Anne Neeley
Anne Neely: Looking Now
“A picture lives by companionship… It’s a risky act to send it out into the world.”
Mark Rothko in RED by John Logan
Not since Frederic Churches’ Twilight in the Wilderness, (1860) or Edvard Munch’s The Scream (1893) has the color red in a painting seemed so portentous, prescient. Churches’ mid-19th century masterpiece, based on an earlier trip to Maine, has been seen by historians as harbinger of catastrophic conflagration on the eve of Civil War, but also as elegy to the loss of American “wildness,” even then threatened by industrial development. And Munch’s intensely saturated red sky suggested to later scientists that his painting is an accurate portrayal of Scandinavian atmospheric effects after the 1883 explosion of the Krakatoa Volcano in the South Pacific that tinted skies a deep red for at least a decade afterwards.
For Neely, her orange-red upward release and seething surface in Evening View is both metaphorical and factual. It can be about the way paint looks and feels at a time when the act of painting cannot escape a damaged world under existential threat from climate change. Paintings that suggest firestorms and sun flares are only the outward associations we, the viewers, might bring to color and touch that, absent associations and current context, are beautifully rendered, dance-like in its rhythms and whipping energy. Neely and her unique painterly processes rehearse nature’s own: release and renewal; mother and destroyer of worlds. This is to say her personal, private points of view are manifested in a practice of pouring, splattering, pushing and pulling paint across flat surfaces until it says something to her. And then, doing it again, and yet again, to let layers of color seep into and under each other and to allow forms to build upon one another, organically, naturally. Dense and controlled, her paintings are tough, hard-won, difficult to fully apprehend. They are personal and local, but not private.

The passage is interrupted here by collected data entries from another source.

-- ==== Sys2Proof/Tests/WitnessHost.lean ====
section
/-! SUPPORT. Witnesses, sixth part: states that meet the premises of the statements about observation, hosts, commands, the island, links
and packets. -/

namespace Sys2Proof.Machine

set_option Elab.async false

/-- Nothing issues; host 0 owns the device. -/
def quiet : State := { base with cur := none }
def owned : State := quiet.onIsland fun i => { i with owner := some 0 }
/-- Owned, with no context and no block: maps may change. -/
def bare : State := { owned with ctxs := [], blocks := [] }

/-! ## Observation and hosts -/

/-- The series has a ring of 256 frames in host memory; the ring holds n frames. -/
def series (n : Nat) : State := { quiet with serBase := BitVec.ofNat 64 (2 * 2 ^ 48 + 4096), serSize := 8
                                             mem := wrBytes quiet.mem (hostBase + 4096) (leBytes 4 n) }

/-- Quarter 0 of core 0 has counted n cycles of a sampling period of context 1, whose ring stands at a VA, and has records to write. -/
def sampled (va n : Nat) (recs : List (List Byte)) : State :=
  let s := quiet.setCore 0 ((quiet.core 0).setQuarter 0 { (quiet.core 0).quarter 0 with samp := [(1, n)], sampDue := [(1, recs)] })
  s.onCtx fun c => { c with sampPeriod := 50, sampM := 4, sampBase := BitVec.ofNat 64 va }

/-- What a push of the samples of context 1 comes to: whether it faults. -/
def samplePush (s : State) : Option Bool :=
  match s.pushAll 1 (s.ctx 1).sampBase.toNat (s.ctx 1).sampM (mget [] ((s.core 0).quarter 0).sampDue 1) with
  | (.ok _, _) => some false
  | (.fault _ _, _) => some true
  | (.wait _, _) => none

theorem witness_ObservationAndHostSteps_observe :
    -- latches: due and not due
    (quiet.seriesk ≠ 0#32 ∧ (quiet.tick - quiet.stampBase) % 2 ^ quiet.seriesk.toNat = 0 ∧ quiet.serLast ≠ quiet.tick + 1) ∧
    ¬ ({ quiet with tick := 1 } : State).tick % 2 ^ quiet.seriesk.toNat = 0 ∧
    -- pushes to a ring that is full, and not full
    (∀ n ∈ [256, 255], let s := series n
      s.serBase.toNat / 2 ^ 48 = 2 ∧ s.serBase.toNat % 2 ^ 40 + 16 + 128 * 2 ^ s.serSize ≤ 2 ^ 40) ∧
    (leNat (rdBytes (series 256).mem (hostBase + (series 256).serBase.toNat % 2 ^ 40) 4) = 2 ^ (series 256).serSize) ∧
    -- samples: none due; due, with a ring that takes them, and one that faults
    ((quiet.core 0).quarter 0).sampDue = [] ∧
    (∀ r ∈ [[], [List.replicate 16 0#8]], ((sampled 0 0 r).core 0 |>.quarter 0).sampDue = [(1, r)]) ∧
    samplePush (sampled 0x200000 0 []) = some false ∧ samplePush (sampled 0x40000000 0 [List.replicate 16 0#8]) = some true ∧
    -- cycles that are counted: with no period; below it; the last
    ((quiet.ctx 1).sampPeriod = 0 ∧ ((sampled 0 48 []).ctx 1).sampPeriod = 50 ∧ mget 0 ((sampled 0 48 []).core 0 |>.quarter 0).samp 1 + 1 < 50 ∧
      50 ≤ mget 0 ((sampled 0 49 []).core 0 |>.quarter 0).samp 1 + 1) ∧
    -- a stop that is due; resuming
    (let s := { quiet with stopat := 5#64, tick := 5, stopSet := 4 }
     s.stopat.toNat ≠ 2 ^ 64 - 1 ∧ s.stopat.toNat = s.tick ∧ s.stopSet < s.tick ∧ s.stopped = false) ∧ ¬ quiet.stopat.toNat = quiet.tick ∧
    (quiet.island.owner ≠ some 0 ∧ owned.island.owner = some 0 ∧ owned.stopped = false ∧ ({ owned with stopped := true } : State).island.owner = some 0) ∧
    -- tests of quadrants: quadrant 1 may, quadrant 0 has a block
    (let s := { quiet with tick := 10000000 }
     s.island.st = 3 ∧ 1 < 16 ∧ (∀ b ∈ s.blocks, b.2.live = true → ∀ n, b.2.core = some n → n / 32 ≠ 1) ∧ (s.quad 1).busyAt + 10000000 ≤ s.tick ∧
      s.island.quarantine.getLsbD 1 = false ∧ (s.quad 1).testing = none ∧ s.quadBusy 0 = true) ∧
    ((quiet.setQuad 1 { testing := some 0 }).quad 1).testing ≠ none := by
  simp only [List.forall_mem_cons, List.not_mem_nil, false_implies, implies_true, and_true]
  constructorm* _ ∧ _ <;> decide +kernel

Neely is among those artists born during the middle decades of the 20th century, often derided and dismissed as “Boomers.” But, Neely is also among that generation of artists who emerged at the height of the Vietnam and Civil Rights eras amidst the rise of protest around women’s rights, and whose work often navigated between personal experience and collective, media-saturated memory. They include such different and differently focused and inspired artists as Elizabeth Murray, Ree Morton, Susan Rothenberg, Lynda Benglis, Celeste Roberge, Dozier Bell and Katherine Bradford, among others. Indeed, it is the women of this generation (many with Maine ties) whose work has become, well, generative for a whole new generation of artists working at the frayed edges of contemporary figuration and abstraction and whose work often references personal relationships to materials, media, the natural world, and domestic life. In the teeth of male dominated 1970s and 80s Minimalism and Pop, women artists, like Neely, looked to organic abstraction to describe and comment on issues from climate change to reproductive rights to feminist and racial diversity and equality. Most, like Neely and several of her own students (including Sarah Sze) and associates from Massachusetts and Maine continue to make art as if lives depend on it. For Neely, and those who care to look now and to think deeply, they do.
Neely recently observed, “I find purpose in the conversation I have with paint, and I try to find a balance between beauty and foreboding in my work.” Unless we look closely at this small painting where agitated brushstrokes and angry reds and oranges collide, we might not notice the thin, bottom edge is a burnt, charred wasteland, a low horizon of blackened, indeterminate remains of “an evening view,” our own twilight in the wilderness. Then, in another small panel, At the Edge, she gives us its watery reciprocal, a rising, roiling sea under a mist-laden, shroud-like and shredded curtain lifting over a distant, uncertain horizon. Unlike poetry or dance or theater, painting can let us see two things at once—at the edge where conversations about foreboding and healing grace can begin.